Kurian SM Department of Computer Science& Engineering, Mangalam College of Engineering, Kerala, India
George N Department of Computer Science& Engineering, Mangalam College of Engineering, Kerala, India
Sainudeen JP Department of Computer Science& Engineering, Mangalam College of Engineering, Kerala, India
John NM Department of Computer Science& Engineering, Mangalam College of Engineering, Kerala, India

DOI:

https://doi.org/10.26438/ijcse/v7i2.10331037

Keywords:

Hadoop, MapReduce, HDFS, NoSQL

Abstract

Humankind has put away in excess of 295 billion gigabytes (or 295 Exabyte) of information beginning around 1986, according to a report by the University of Southern California.
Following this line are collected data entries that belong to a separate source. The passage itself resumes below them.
-- ==== Sys2Proof/Laws/Rounding.lean ====
section
/-! SUPPORT. Laws of rounding: the value of a magnitude pattern grows with the pattern, and a number that needs at most 53
significant bits is rounded to itself. -/

namespace Sys2Proof.Machine

set_option exponentiation.threshold 2200

/-- A larger pattern is a larger magnitude. -/
theorem magUnits_lt {m n : Nat} (h : m < n) : magUnits m < magUnits n := by
  have hm := Nat.div_add_mod m (2 ^ 52)
  have hn := Nat.div_add_mod n (2 ^ 52)
  have hm2 := Nat.mod_lt m (Nat.two_pow_pos 52)
  have hn2 := Nat.mod_lt n (Nat.two_pow_pos 52)
  unfold magUnits
  dsimp only
  generalize m / 2 ^ 52 = em at *
  generalize n / 2 ^ 52 = en at *
  generalize m % 2 ^ 52 = fm at *
  generalize n % 2 ^ 52 = fn at *
  rcases Nat.lt_or_ge em en with he | he
  · have hen : ¬ en = 0 := by omega
    rw [if_neg hen]
    split
    · have := Nat.le_mul_of_pos_right (2 ^ 52 + fn) (Nat.two_pow_pos (en - 1))
      omega
    · have h1 : (2 : Nat) ^ (em - 1) * 2 ≤ 2 ^ (en - 1) := by
        rw [← Nat.pow_succ]
        exact Nat.pow_le_pow_right (by omega) (by omega)
      have h2 : (2 ^ 52 + fm) * 2 ^ (em - 1) < 2 ^ 53 * 2 ^ (em - 1) :=
        Nat.mul_lt_mul_of_pos_right (by omega) (Nat.two_pow_pos _)
      have h3 : 2 ^ 52 * 2 ^ (en - 1) ≤ (2 ^ 52 + fn) * 2 ^ (en - 1) := Nat.mul_le_mul_right _ (by omega)
      have h4 : 2 ^ 52 * (2 ^ (em - 1) * 2) ≤ 2 ^ 52 * 2 ^ (en - 1) := Nat.mul_le_mul_left _ h1
      generalize 2 ^ (em - 1) = a at *
      generalize 2 ^ (en - 1) = b at *
      have h5 : 2 ^ 53 * a = 2 ^ 52 * (a * 2) := by omega
      omega
  · have he2 : em = en := by omega
    subst he2
    split
    · omega
    · exact Nat.mul_lt_mul_of_pos_right (by omega) (Nat.two_pow_pos _)

theorem magUnits_le {m n : Nat} (h : m ≤ n) : magUnits m ≤ magUnits n := by
  rcases Nat.lt_or_ge m n with h1 | h1
  · exact Nat.le_of_lt (magUnits_lt h1)
  · rw [Nat.le_antisymm h h1]

theorem magUnits_lt_iff {m n : Nat} : magUnits m < magUnits n ↔ m < n :=
  ⟨fun h => Nat.lt_of_not_le fun h1 => absurd (magUnits_le h1) (by omega), magUnits_lt⟩

@[simp] theorem magUnits_zero : magUnits 0 = 0 := by decide

/-- The magnitude of 1.0. -/
theorem magUnits_one : magUnits 0x3FF0000000000000 = 2 ^ 1074 := by decide +kernel

/-- Every magnitude is a significand of at most 53 bits times a power of two. -/
theorem magUnits_split (m : Nat) : ∃ f e, f < 2 ^ 53 ∧ magUnits m = f * 2 ^ e := by
  unfold magUnits
  dsimp only
  split
  · exact ⟨m % 2 ^ 52, 0, by omega, by omega⟩
  · exact ⟨2 ^ 52 + m % 2 ^ 52, m / 2 ^ 52 - 1, by omega, rfl⟩

/-- The magnitude of the pattern that `roundMag` builds from an exponent step and a significand. -/
theorem pattern_units {k m v : Nat} (hlt : m < 2 ^ 53) (hge : 0 < k → 2 ^ 52 ≤ m) (hk : k ≤ 2045) (hv : v = 2 ^ k * m) :
    magUnits (min (k * 2 ^ 52 + m) infMag) = v ∧ min (k * 2 ^ 52 + m) infMag < infMag := by
  have hi : k * 2 ^ 52 + m < infMag := by
    rw [infMag_eq]
    omega
  rw [Nat.min_eq_left (Nat.le_of_lt hi), hv]
  refine ⟨?_, hi⟩
  clear hi hv
  unfold magUnits
  dsimp only
  rcases Nat.lt_or_ge m (2 ^ 52) with h | h
  · have hk0 : k = 0 := by
      rcases Nat.eq_zero_or_pos k with h0 | h0
      · exact h0
      · exact absurd (hge h0) (by omega)
    subst hk0
    rw [Nat.zero_mul, Nat.zero_add, Nat.div_eq_of_lt h, Nat.mod_eq_of_lt h, if_pos rfl, Nat.pow_zero, Nat.one_mul]
  · have h1 : (k * 2 ^ 52 + m) / 2 ^ 52 = k + 1 := by omega
    have h2 : 2 ^ 52 + (k * 2 ^ 52 + m) % 2 ^ 52 = m := by omega
    rw [h1, h2, if_neg (Nat.succ_ne_zero k), Nat.add_sub_cancel, Nat.mul_comm]

/-- A quotient that is a whole number of at most 53 significant bits, in range, is rounded to itself. -/
theorem magUnits_roundMag {n d f e : Nat} (hd : 0 < d) (hf : f < 2 ^ 53) (hn : n = d * (f * 2 ^ e))
    (hb : f * 2 ^ e < 2 ^ 2098) : magUnits (roundMag n d) = f * 2 ^ e ∧ roundMag n d < infMag := by
  have hq : n / d = f * 2 ^ e := by rw [hn, Nat.mul_div_cancel_left _ hd]
  generalize hv : f * 2 ^ e = v at *
  have hve : v < 2 ^ (53 + e) := by
    rw [← hv, Nat.pow_add]
    exact Nat.mul_lt_mul_of_pos_right hf (Nat.two_pow_pos _)
  have hdvd : ∀ k, k ≤ e → 2 ^ k ∣ v := by
    intro k hk
    rw [← hv]
    exact Nat.dvd_mul_left_of_dvd (Nat.pow_dvd_pow 2 hk) f
  unfold roundMag
  rw [hq]
  generalize hk : v.log2 - 52 = k
  have hke : k ≤ e := by
    rcases Nat.eq_zero_or_pos v with h0 | h0
    · subst h0
      simp at hk
      omega
    · have := (Nat.log2_lt (by omega)).2 hve
      omega
  obtain ⟨m, hm⟩ := hdvd k hke
  have hpos : 0 < d * 2 ^ k := Nat.mul_pos hd (Nat.two_pow_pos _)
  have hdte : divTiesEven n (d * 2 ^ k) = m := by
    rw [hn, hm]
    unfold divTiesEven
    dsimp only
    rw [← Nat.mul_assoc, Nat.mul_mod_right, Nat.mul_div_cancel_left _ hpos, if_pos (by omega)]
  dsimp only
  rw [hdte]
  have hlt : m < 2 ^ 53 := by
    have h1 : v < 2 ^ (v.log2 + 1) := Nat.lt_log2_self
    have h2 : (2 : Nat) ^ (v.log2 + 1) ≤ 2 ^ (k + 53) := Nat.pow_le_pow_right (by omega) (by omega)
    have h3 : 2 ^ k * m < 2 ^ k * 2 ^ 53 := by
      rw [← hm, ← Nat.pow_add]
      omega
    exact Nat.lt_of_mul_lt_mul_left h3
  have hge : 0 < k → 2 ^ 52 ≤ m := by
    intro hk0
    have h0 : v ≠ 0 := by
      intro h0
      rw [h0] at hk
      simp at hk
      omega
    have h1 : 2 ^ v.log2 ≤ v := Nat.log2_self_le h0
    have h2 : v.log2 = k + 52 := by omega
    rw [h2, Nat.pow_add, hm] at h1
    exact Nat.le_of_mul_le_mul_left h1 (Nat.two_pow_pos _)
  have hk2 : k ≤ 2045 := by
    rcases Nat.eq_zero_or_pos v with h0 | h0
    · subst h0
      simp at hk
      omega
    · have := (Nat.log2_lt (by omega)).2 hb
      omega
  clear hb
  exact pattern_units hlt hge hk2 hm

/-- A finite value times a power of two is exact where it stays in range. -/
theorem mul_two_pow_exact {m j : Nat} (h : magUnits m * 2 ^ j < 2 ^ 2098) :
    magUnits (roundMag (magUnits m * (2 ^ j * 2 ^ 1074)) (2 ^ 1074)) = magUnits m * 2 ^ j
      ∧ roundMag (magUnits m * (2 ^ j * 2 ^ 1074)) (2 ^ 1074) < infMag := by
  obtain ⟨f, e, hf, he⟩ := magUnits_split m
  have h1 : magUnits m * 2 ^ j = f * 2 ^ (e + j) := by rw [he, Nat.pow_add, Nat.mul_assoc]
  rw [h1]
  refine magUnits_roundMag (Nat.two_pow_pos _) hf ?_ (h1 ▸ h)
  rw [he, Nat.pow_add]
  generalize (2 : Nat) ^ 1074 = c
  ac_rfl

theorem two_pow_1127 : (2 : Nat) ^ 53 * 2 ^ 1074 < 2 ^ 2098 := by
  rw [← Nat.pow_add]
  exact Nat.pow_lt_pow_right (by omega) (by omega)

/-- The pattern of a converted integer. -/
theorem ofNat_mag {k : Nat} (h : k < 2 ^ 53) :
    magUnits (roundMag (k * 2 ^ 1074) 1) = k * 2 ^ 1074 ∧ roundMag (k * 2 ^ 1074) 1 < infMag := by
  refine magUnits_roundMag (by omega) h (by rw [Nat.one_mul]) ?_
  have h1 := two_pow_1127
  have h2 : k * 2 ^ 1074 < 2 ^ 53 * 2 ^ 1074 := Nat.mul_lt_mul_of_pos_right h (Nat.two_pow_pos _)
  exact Nat.lt_trans h2 h1

end Sys2Proof.Machine
end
Putting away and checking this information in generally disseminated conditions for all day, every day is an enormous errand for worldwide assistance associations. These datasets require high handling power which can't be presented by conventional information bases as they are put away in an unstructured arrangement. Although one can utilize Map Reduce worldview to take care of this issue utilizing java-based Hadoop, it can't give us with most extreme usefulness. Downsides can be defeated utilizing Hadoop-streaming methods that permit clients to characterize non-java executable for handling this dataset. This paper proposes a THESAURUS model which permits a quicker and more straightforward form of business examination.

References

[1] Apache Hadoop.[Online].Available: http://hadoop.apache.org

[2] Apache Hadoop-Streaming.[Online].:http://hadoop- streaming.apache.org

[3] Cassandra wiki, operations. [Online]. Available: http://wiki.apache.org/cassandra/Operations

[4] NOSQL data storage [online]: http://nosql-database.org

[5] E. Dede, B. Sendir, P. Kuzlu, J. Weachock, M. Govindaraju, and L. Ramakrishnan, “A processing pipeline for cassandra datasets based on Hadoop streaming,” in Proc. IEEE Big Data Conf., Res. Track, Anchorage, AL, USA, pp. 168–175,2014.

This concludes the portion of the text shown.